> WHAT IS REQUIRED
Using the records below, report how many lines include "note", and give no more than the number.

SOURCE DATA: Begin

theorem State.setTime_via {s : State} {t0 : Nat} (hs : State.Via M S s) (hk : [.cnt, .tk, .hbm, .idle] ⊆ M) :
    State.Via M S (State.setTime s t0) := by
  unfold State.setTime
  extract_lets t0 src1 s2
  have hs2 : State.Via M S s2 := by
    unfold s2
    exact hs.upd (State.via_tk rfl) (sub hk)
  clear_value s2
  split
  · exact State.creditBucket_via ((hs.upd (State.via_tk (x := { s with tk := { s.tk with now := t0 } }) rfl) (sub hk)).upd
      (State.via_idle rfl) (sub hk)) (sub hk)
  · exact State.updHbm_via hs2 (sub hk) (fun _ => rfl)

/-! ### Idle -/

theorem State.idleStep_via {s : State} (hs : State.Via M S s) (hk : [.cnt, .tk, .hbm, .idle] ⊆ M) :
    State.Via M S (State.idleStep s) := by
  unfold State.idleStep
  extract_lets d0 q1 s2 src3
  have hs2 : State.Via M S s2 := by
    unfold s2
    exact State.setTime_via hs (sub hk)
  clear_value s2
  exact hs2.upd (State.via_tk rfl) (sub hk)

/-! ### Regions -/

theorem State.highWater_via {s : State} {f : Fin 16} {r : Fin 16} (hs : State.Via M S s) (hk : [.cnt] ⊆ M) :
    State.Via M S (State.highWater s f r) := by
  unfold State.highWater
  extract_lets x0 v1
  split
  · exact State.setCtr_via hs (sub hk)
  · exact hs

theorem State.regionTo_via {s : State} {f : Fin 16} {r : Fin 16} {x : RegionSt × Nat} (hs : State.Via M S s)
    (hk : [.cnt, .facets] ⊆ M) : State.Via M S (State.regionTo s f r x) := by
  unfold State.regionTo
  exact State.highWater_via (State.count_via (State.updRegion_via hs (sub hk)) (sub hk)) (sub hk)

theorem State.regionCommit_via {s : State} {f : Fin 16} {r : Fin 16} {tag : Nat} {units : Nat} (hs : State.Via M S s)
    (hk : [.cnt, .facets] ⊆ M) : State.Via M S (State.regionCommit s f r tag units) := by
  unfold State.regionCommit
  extract_lets x0
  split
  · exact State.regionTo_via hs (sub hk)
  · exact State.count_via hs (sub hk)

theorem State.regionRelease_via {s : State} {f : Fin 16} {r : Fin 16} {tag : Nat} (hs : State.Via M S s)
    (hk : [.cnt, .facets] ⊆ M) : State.Via M S (State.regionRelease s f r tag) := by
  unfold State.regionRelease
  exact State.regionTo_via hs (sub hk)

theorem State.facetReport_via {s : State} {f : Fin 16} {status addr action : Nat} (hs : State.Via M S s)
    (hk : [.cnt, .note, .err] ⊆ M) : State.Via M S (State.facetReport s f status addr action) := by
  unfold State.facetReport
  exact State.tickFault_via (State.errorRec_via hs (sub hk)) (sub hk)

theorem State.facetError_via {s : State} {f : Fin 16} {status : Nat} {addr : Nat} (hs : State.Via M S s)
    (hk : [.cnt, .note, .err] ⊆ M) : State.Via M S (State.facetError s f status addr) :=
  State.facetReport_via hs hk

theorem State.regionOverrun_via {s : State} {f : Fin 16} {r : Fin 16} (hs : State.Via M S s) (hk : [.cnt] ⊆ M) :
    State.Via M S (State.regionOverrun s f r) := by
  unfold State.regionOverrun
  exact State.count_via hs (sub hk)

theorem State.yields_via {s : State} {f : Fin 16} (hs : State.Via M S s) (hk : [.freeCtr, .cnt] ⊆ M) :
    State.Via M S (State.yields s f) := by
  unfold State.yields
  exact State.drawn_via (State.count_via hs (sub hk)) (sub hk)

theorem State.yieldsAt_via {s : State} {a : Nat} (hs : State.Via M S s) (hk : [.freeCtr, .cnt] ⊆ M) :
    State.Via M S (State.yieldsAt s a) := by
  unfold State.yieldsAt
  split
  · exact State.yields_via hs (sub hk)
  · exact hs

theorem State.publishPushes_via {s : State} {p : Fin 16} {g : Fin 16} {r : Fin 16} (hs : State.Via M S s)
    (hk : [.cnt, .facets] ⊆ M) : State.Via M S (State.publishPushes s p g r) := by
  unfold State.publishPushes
  extract_lets x0 y1
  split
  · split
    · exact State.updRegion_via hs (sub hk)
    · split
      · exact hs
      · exact State.regionTo_via hs (sub hk)
  · exact hs

theorem State.publishAll_via {s : State} {p : Fin 16} (hs : State.Via M S s) (hk : [.cnt, .facets] ⊆ M) :
    State.Via M S (State.publishAll s p) := by
  unfold State.publishAll
  exact foldl_via hs (fun u0 u1 hu2 => foldl_via hu2 (fun u3 u4 hu5 => State.publishPushes_via hu5 (sub hk)))

theorem State.emptyRegions_via {s : State} {f : Fin 16} (hs : State.Via M S s) (hk : [.cnt, .facets] ⊆ M) :
    State.Via M S (State.emptyRegions s f) := by
  unfold State.emptyRegions
  extract_lets s0
  have hs0 : State.Via M S s0 := by
    unfold s0
    exact State.updFacet_via hs (sub hk)
  clear_value s0
  exact foldl_via hs0 (fun u1 u2 hu3 => State.setCtr_via hu3 (sub hk))

end Sys2Proof.Machine
end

SOURCE DATA: End

> RESPONSE TO THE TASK
2